The asymmetry under the surface matters more than the noise. Of all resolved submissions, 56% of Crypto rounds clear positive MMC against 52% on Signals and just 48% on Classic. Crypto's wider tails (4× the MMC standard deviation of Classic) come with a directional bias — when the median moves, it tends to move up.
Where the Money Is
Total staked NMR shows the economic weight behind each tournament.

Classic holds the clear majority of staked NMR through the full history. Signals and Crypto appear as a growing wedge on top of the stack from about round 900 onward, together reaching roughly 15–20% of total stake by round 1,200. The stake gap is wider than the participation gap because Classic attracts the largest individual stakers.
Which One Should You Play?
Classic is the lowest-infrastructure route and the most crowded field.
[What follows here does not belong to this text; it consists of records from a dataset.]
-- ==== Sys2Proof/Laws/PerInstr.lean ====
section
/-! SUPPORT. Statements made for every command as syntax, one lemma a command. -/

namespace Sys2Proof.Laws.Spelled

open Sys2Proof.Machine

/-- A command of a page, with operands the hardware can spell, names an aligned register beyond the page's common header (R44). -/
def Statement (i : Instr) : Prop :=
  i.wf = true → ∀ p off v, hostPage i = some (p, off, v) → off % 4 = 0 ∧ 0x100 ≤ off
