-- ==== Sys2Proof/Laws/Shape.lean ====
section
/-! SUPPORT. The shape of every meaning: an effect on the device, or for three commands one that reaches the vault too; and what
a command of a page does where it is turned away. One line a command. -/

namespace Sys2Proof.Machine
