-- ==== Sys2Proof/Tests/Slice0.lean ====
section
/-! SUPPORT. Tests: operands that the operand check refuses, steps on small states with results from the spec's own tables and
examples, and for every clause of a statement a state and operands that meet its hypotheses. -/

namespace Sys2Proof.Tests

open Sys2Proof Sys2Proof.Machine

set_option linter.unusedVariables false
set_option Elab.async false

/-- The device after reset, and a state with a device. -/
def r0 : Dev := State.reset.dev
def wit (d : Dev) : State := { State.reset with dev := d }
/-- An axis in IDLE with limits, and a device with axis 0 so. -/
def wAxis : Axis := { axis0 with st := .idle }
def wLimits (d : Dev) : Dev := wr64 (wr64 (wr64 (wr64 d (AX_VMAX 0) 6553600) (AX_AMAX 0) 65536000) (AX_DMAX 0) 65536000) (AX_JMAX 0) 655360000
def wAx (x : Axis) : Dev := setAx (wLimits r0) 0 x
/-- Processor 0 running a program of one instruction word. -/
def wTask : LTask := ⟨false, 0, 1, 10, 0, 100, 0⟩
def wInst : TInst := { k := 0, rel := 0, dead := 9, image := [], outs := [], hw := [], sl := [], h := [], lb := true, stack := [], acc := 5, x := 0, pc := 0, ended := false, cyc := 0, first := false, changed := false, resumed := false, synced := false }
def wLp (t : TInst) (w : W32) : State := wit (setLp r0 0 { lp0 with st := .running, prog := { noProg with tasks := [wTask], code := [w] }, insts := [t] })

/-- One field of the device after a command that completes. -/
def after {α : Type} (c : Instr) (d : Dev) (f : Dev → α) : Option α := match exec c (wit d) with
  | .next s => some (f s.dev)
  | _ => none

/-- CRC-32C of the nine digits, the check value of the parameters of R320. -/
theorem test_crc32c : crc32c [0x31, 0x32, 0x33, 0x34, 0x35, 0x36, 0x37, 0x38, 0x39] = 0xE3069283 := by decide +kernel
/-- The bit-field helper of Table 0-4's notation. -/
theorem test_fld : fld 0xDEADBEEF 15 8 = 0xBE := by decide +kernel
/-- R30: the trim is clamped. -/
theorem test_trim_clamps : after (.clkTrimWrite 0x7FFFFFFF) r0 (fun d => rdN d CLK_TRIM) = some 2500000 := by decide +kernel
/-- R60: a doorbell counts. -/
theorem test_doorbell : after (.sweRaise 5) r0 (fun d => (rdN d (DEV_SWE_CNT 5), rdN d (DEV_SWE_CNT 4))) = some (1, 0) := by decide +kernel
/-- Table 3-5: LOAD in EMPTY begins verification. -/
theorem test_lane_load : after (.laneLoad 3) r0 (fun d => (laneOf d 3).st) = some .loading := by decide +kernel
/-- R253: a configuration command while locked. -/
theorem test_sf_locked : after .sfDiscard r0 (fun d => (rdN d (SF_RES 0), rdN d (sfBase 0 + ERR_CODE) % 65536)) = some (1, 0x0901) := by decide +kernel
/-- R224: the counter saturates. -/
theorem test_ctu_saturates : counterExec ⟨4, false, false, false, 0, 5, 32767⟩ true = (⟨4, true, false, false, 0, 5, 32767⟩, true) := by decide
/-- R225: no edge at the first execution. -/
theorem test_red_first : edgeExec ⟨6, false, false, true, 0, 0, 0⟩ true = (⟨6, true, false, false, 0, 0, 0⟩, false) := by decide
/-- R49: a page lock holds off a command of the page. -/
theorem test_lock : after (.laneLoad 3) (wrN r0 (pageBase (.sq 3) + KEYLOCK) 0xA5C3) (fun d => ((laneOf d 3).st, rdN d (sqBase 3 + ERR_CODE) % 65536)) = some (.empty, 2) := by decide +kernel
/-- R21: a write of the signal window waits for its C2. -/
theorem test_sig_write : after (.sigWindowWrite 7 9) r0 (fun d => (sigVal d 7, d.hostq)) = some (0, [(7, 9)]) := by decide +kernel
/-- The table gives no row any bits. -/
theorem test_decode : decodeTableWord 32 0 = none := rfl
/-- A command is taken from the front of the queue. -/
theorem test_step : (match step { State.reset with pending := [.sweRaise 5, .sweRaise 6] } with
    | .next s => s.pending
    | _ => []) = [.sweRaise 6] := by decide +kernel

/-- EveryStepLeavesTheQueuesRest, EveryStepKeepsTheFoundingAreaSound, NoStepTakesARecordFromTheFoundingArea. -/
theorem test_witness_EveryStep : ∃ t, ({ State.reset with pending := [.sweRaise 5] } : State).pending = .sweRaise 5 :: [] ∧ State.reset.vault.sound
    ∧ step { State.reset with pending := [.sweRaise 5] } = .next t := ⟨_, rfl, ⟨by decide, by decide, by decide⟩, rfl⟩
/-- AnEmptyQueueIdles. -/
theorem test_witness_AnEmptyQueueIdles : State.reset.pending = [] := rfl
/-- CommandsCompleteExactlyWhereTheirOperandsExist: both ways. -/
theorem test_witness_CommandsComplete : (Instr.laneStop 15).wf = true ∧ (Instr.laneStop 16).wf = false := by decide
/-- CommandsLeaveTheVaultButForTheWriter. -/
theorem test_witness_CommandsLeaveTheVault : ∃ t, Instr.laneStop 15 ≠ .recordCommit ∧ Instr.laneStop 15 ≠ .clearExecute ∧ (∀ env, Instr.laneStop 15 ≠ .bootComplete env)
    ∧ exec (.laneStop 15) State.reset = .next t := ⟨_, by simp, by simp, by simp, rfl⟩

/-- Operands that the operand check refuses, one command an entry (log entry 22). -/
theorem test_wf_refuses_1 : ([.scratchpadUe (.sq 16) 0, .sigWindowWrite (32768) 0, .regionFault (.sq 16) 0 0, .regionFault (.sq 0) (65536) 0, .regionFault (.sq 0) 0 (2 ^ 28), .linkUp 0 1,
    .linkUp 6 1, .linkUp 1 0, .linkUp 1 5, .linkUp 1 3, .registerWrite (9) 0 0 0, .registerWrite 0 (2 ^ 28 + 2 ^ 32) 0 0, .registerWrite 0 0 (256) 0,
    .writeCrossingDone (.sq 16), .xdomTimeout (.sq 16) false, .keylockEngage (.sq 16), .keylockRelease (.sq 16), .ackWrite (2 ^ 28) 0, .evtEnWrite (.sq 16) 0,
    .msixMaskWrite (4) 0 false, .msixMaskWrite 0 (256) false, .blkCtrlRun (.sq 16) false, .blkCtrlSafeReq (.sq 16) false, .laneNop (16), .laneLoad (16),
    .laneVerifyDone (16), .laneUnload (16), .laneStart (16) 0, .laneStart 0 (65536), .lanePause (16), .laneContinue (16),
    .laneStop (16), .laneAbort (16), .stepDurationEnd (16), .waitTimeout (16), .schedArm (16) 0 false, .schedArm 0 (32) false,
    .schedDisarm (16) 0 false, .schedDisarm 0 (32) false, .schedSlotFire (16) 0, .schedSlotFire 0 (32), .actSigWrite (16) 0, .actAxisMove (16) 0] : List Instr).all (fun c => !c.wf) = true := by decide +kernel
/-- Operands that the operand check refuses, one command an entry (log entry 22). -/
theorem test_wf_refuses_2 : ([.actSigWrite (16) 0, .actAxisMove (16) 0, .actLogicEvent (16) 0, .actArmSched (16) 0, .actDisarmSched (16) 0, .actCritical (16) 0,
    .ltGrpStart (64), .ltGrpStop (64), .coefWrite (2048) 0 0 0, .coefWrite 0 (8) 0 0, .coefWrite 0 0 (8) 0, .loopRouteWrite (2048) false 0,
    .supervisionTrip (2048), .learnBudgetReset (2048), .driftScanEnd (2048), .resetLive (2048), .adopt (2048), .compBindWrite (2048) 0,
    .compSlotWrite (64) 0x9000 0, .compSlotWrite 0 36863 0, .compSlotWrite 0 (0xF000) 0, .compSlotWrite 0 0x9001 0, .adcWindowStart (16) 0, .adcConversionDone (16) 0 false false,
    .adcChannelStarved (16) 0, .adcChannelStarved 0 (16), .seqCommit (16), .rangeSettleEnd (16) 0, .rangeSettleEnd 0 (16), .calRotation (16),
    .sliceCalDone (16) default, .calStoreUe (16), .refSettle (16), .refLost (16), .aoOtemp (64), .aoIlimFault (64),
    .aoReadbackFault (64), .dioInputEdge (128) false 0, .dioSchPush (128) false, .dioSchFlush (128), .dioSchedSwitch (128), .dioUndercurrent (128)] : List Instr).all (fun c => !c.wf) = true := by decide +kernel
/-- Operands that the operand check refuses, one command an entry (log entry 22). -/
theorem test_wf_refuses_3 : ([.dioSchedSwitch (128), .dioUndercurrent (128), .dioOtemp (128), .dioIlimFault (128), .axNop (64), .axMoveAbs (64),
    .axMoveRel (64), .axUpdate (64), .axJogPos (64), .axJogNeg (64), .axStop (64), .axEstop (64),
    .axHome (64), .axGearEngage (64), .axGearArm (64), .axGearRelease (64), .axSetPos (64), .mtGrpStart (8),
    .mtGrpStop (8), .mtGrpGo (8), .axisProfileEnd (64), .axisStandstill (64), .switchDebounced (64) 0 false, .switchDebounced 0 (3) false,
    .homeChatter (64), .axisStall (64), .encQuadError (32), .encIndex (32) 0 0, .ssiFrame (32) 0 false, .lpNop (4),
    .lpLoad (4), .lpVerifyDone (4), .lpUnload (4), .lpStage (4), .lpStageDone (4), .lpUnstage (4),
    .lpChange (4) false, .lpCancel (4), .lpTrig (4), .changePoint (4), .forceSet (4), .forceRemove (4)] : List Instr).all (fun c => !c.wf) = true := by decide +kernel
/-- Operands that the operand check refuses, one command an entry (log entry 22). -/
theorem test_wf_refuses_4 : ([.forceSet (4), .forceRemove (4), .forceClearAll (4), .taskRelease (4) 0, .taskRelease 0 (16), .taskDeadline (4) 0,
    .taskDeadline 0 (16), .lpVarWrite (4) 0 0, .lpVarWrite 0 (0x400000) 0, .lpVarWrite 0 1 0, .lpMemoryUe (4) 0, .lgNop (4),
    .lgLd (4), .lgLdn (4), .lgAnd (4), .lgAndn (4), .lgOr (4), .lgOrn (4),
    .lgXor (4), .lgSt (4), .lgStn (4), .lgSet (4), .lgRst (4), .lgAndp (4),
    .lgOrp (4), .lgXorp (4), .lgPop (4), .lgNot (4), .lgRed (4), .lgFed (4),
    .lgTon (4), .lgTof (4), .lgTp (4), .lgCtu (4), .lgCtd (4), .lgCrs (4),
    .lgCld (4), .lgLpt (4), .lgLpv (4), .lgLdw (4), .lgStw (4), .lgStwc (4)] : List Instr).all (fun c => !c.wf) = true := by decide +kernel
/-- Operands that the operand check refuses, one command an entry (log entry 22). -/
theorem test_wf_refuses_5 : ([.lgStw (4), .lgStwc (4), .lgAdd (4), .lgSub (4), .lgMul (4), .lgDiv (4),
    .lgAndw (4), .lgOrw (4), .lgXorw (4), .lgShl (4), .lgShr (4), .lgCeq (4),
    .lgCgt (4), .lgClt (4), .lgLdx (4), .lgJmp (4), .lgJc (4), .lgJnc (4),
    .lgTrig (4), .lgEnd (4), .safetyContactChange (16) false ⟨0, false, 0⟩, .safetyContactChange 0 false ⟨4, false, 0⟩, .safetyContactChange 0 false ⟨0, false, 100⟩, .discrepancyFault (16), .resetJam (16), .outputLockout (8) 0,
    .outputLockout 0 (2), .darkTest (8) 0 false, .darkTest 0 (2) false, .offDelayEnd (64), .mutingTimeout (64), .lockAuxDelayEnd (64),
    .channelSelfTestFail (2), .safetyClockDeviation (2) false, .safeFrameReceive (2) default, .connWatchdog (32), .networkMissing (32), .degradedTimeout (32),
    .safeImgReceive ⟨⟨0, 0, true⟩, 0⟩ (2) default false, .safeImgReceive ⟨⟨2, 0, true⟩, 0⟩ 0 default false, .plialeFrameReceive ⟨⟨0, 0, true⟩, 0⟩ (16) 0 default, .plialeFrameReceive ⟨⟨0, 0, true⟩, 0⟩ 0 (32) default, .plialeFrameReceive ⟨⟨2, 0, true⟩, 0⟩ 0 0 default, .beatReceive ⟨⟨2, 0, true⟩, default⟩, .digestReceive ⟨⟨2, 0, true⟩, 0⟩ 0, .ctrlFrameReceive ⟨⟨0, 0, true⟩, 3⟩, .ctrlFrameReceive ⟨⟨2, 0, true⟩, 0⟩, .timeFrameReceive ⟨⟨2, 0, true⟩, 0, 0⟩ 0 0, .imageFrameReceive ⟨⟨0, 0, true⟩, .sq 16⟩ 0 0 default, .imageFrameReceive ⟨⟨0, 0, true⟩, .sq 0⟩ (2) 0 default] : List Instr).all (fun c => !c.wf) = true := by decide +kernel
/-- Operands that the operand check refuses, one command an entry (log entry 22). -/
theorem test_wf_refuses_6 : ([.imageFrameReceive ⟨⟨0, 0, true⟩, .sq 16⟩ 0 0 default, .imageFrameReceive ⟨⟨0, 0, true⟩, .sq 0⟩ (2) 0 default, .imageFrameReceive ⟨⟨0, 0, true⟩, .sq 0⟩ 0 (8) default, .imageFrameReceive ⟨⟨2, 0, true⟩, .sq 0⟩ 0 0 default, .laneTrained (2), .laneAuthDone (2) false false, .authRetry (2),
    .twinLaneDown (2), .holderDecoded (65536), .guylineWireFail (2), .guylineWireHealthy (2), .glForceSeize (65536), .warmReset 7,
    .coldReset 7, .plNop (16), .plLoad (16), .plVerifyDone (16), .plUnload (16), .plStart (16),
    .plStop (16), .plLcmdNop (16), .plRestart (16), .plAcyc (16), .plResync (16) 0, .plResync 0 (32),
    .plialeCycleStart (16), .pollSend (16) 0, .pollSend 0 (32), .replyReceive (16) 0 false default, .acycWindowEnd (16),
    .measRspReceive (16) 0 0, .measRspReceive 0 (32) 0, .acycRspReceive (16) 0 false default, .acycResponseTimeout (16), .foreignSync (16), .plCollision (16) false 0,
    .plCollision 0 false (32), .lineActivity (16), .listenSilenceExpired (16), .plSchedUe (16), .cxNop (8), .cxStart (8)] : List Instr).all (fun c => !c.wf) = true := by decide +kernel
/-- Operands that the operand check refuses, one command an entry (log entry 22). -/
theorem test_wf_refuses_7 : ([.cxNop (8), .cxStart (8), .cxStop (8), .cxRecover (8), .cxFlush (8) 0, .cxFlush 0 (4),
    .cxTxPost (8) 0 0, .cxTxPost 0 (4) 0, .cxTxStart (8), .cxTxComplete (8) 0, .cxTxComplete 0 (8), .cxRxFrame (8) default,
    .cxBusError (8) false, .cxRqAck (8) 0 0, .cxRqAck 0 (4) 0, .cxIntegrated (8), .cxRecovered (8), .ptpEventFrame (4) false 0 0 0,
    .ptpEventFrame 0 false (65536) 0 0, .ptpEventFrame 0 false 0 (16) 0, .ptpEventFrame 0 false 0 0 (256), .ptpMessageReceive (2) default, .announceTimeout (2), .syncTimeout (2),
    .ethTxPost (4) 0 0, .ethTxPost 0 (4) 0, .ethTxComplete (4) 0 false, .ethTxComplete 0 (4) false, .ethRxFrame (4) default false, .ethRqAck (4) 0 0,
    .ethRqAck 0 (4) 0, .ethGclCommit (4), .gclCycleStart (4), .gclEntryChange (4), .ethLinkChange (4) 0, .ethLinkChange 0 (4),
    .cbStreamReset (4) 0, .cbStreamReset 0 (64), .daybookReport (65536) 0 default, .daybookReport 0 (4096) default, .tokenGain (4096), .dbAppPut (9)] : List Instr).all (fun c => !c.wf) = true := by decide +kernel
/-- Operands that the operand check refuses, one command an entry (log entry 22). -/
theorem test_wf_refuses_8 : ([.tokenGain (4096), .dbAppPut (9), .yield (8), .block (8), .exit (8), .dispatch (8),
    .wake (8) 0, .create (8) 0, .suspend (8) 0, .resume (8) 0, .destroy (8) 0, .patienceExpired (4096),
    .descriptorWrite (4096) 0 0, .descriptorWrite 0 (8) 0, .coreWatchdog (8), .coreFault (8), .coreNop (8), .coreReset (8),
    .coreHalt (8), .coreStart (8), .mbPowerRequest (32) 0, .mbPowerDone (32), .sramCe (50331648), .sramUe (50331648),
    .testRow (32) 0, .testRow 0 (65536), .nvWrite (67108864) default, .nvLineWrite (1048576), .keyAdd (16), .keyDel (16),
    .pwrWarm (65536), .pwrCold (65536), .acyclicWindowStart (16), .offBankAccess (50331648), .scratchpadCe (.sq 16)] : List Instr).all (fun c => !c.wf) = true := by decide +kernel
The free data and large community lower the barrier to entry, but the shared feature set makes differentiated MMC harder.
Signals is attractive only if your external data survives neutralization. The field is smaller, but the data-sourcing burden is much higher.
Crypto offers a thinner field, but its smaller sample and non-hedge-fund-traded status make historical payouts less comparable to Classic.
Takeaways
Classic leads on participation, stake, and history, but its dense field also compresses scoring edge — the 48% positive-MMC rate is the lowest of the three. Crypto's 56% positive rate looks attractive until you remember its MMC standard deviation is 4× Classic's; the average is higher because the field is thinner, not because the alpha is freer. Signals sits in between on both. Diversifying across all three is possible but expensive in both data sourcing and operational overhead.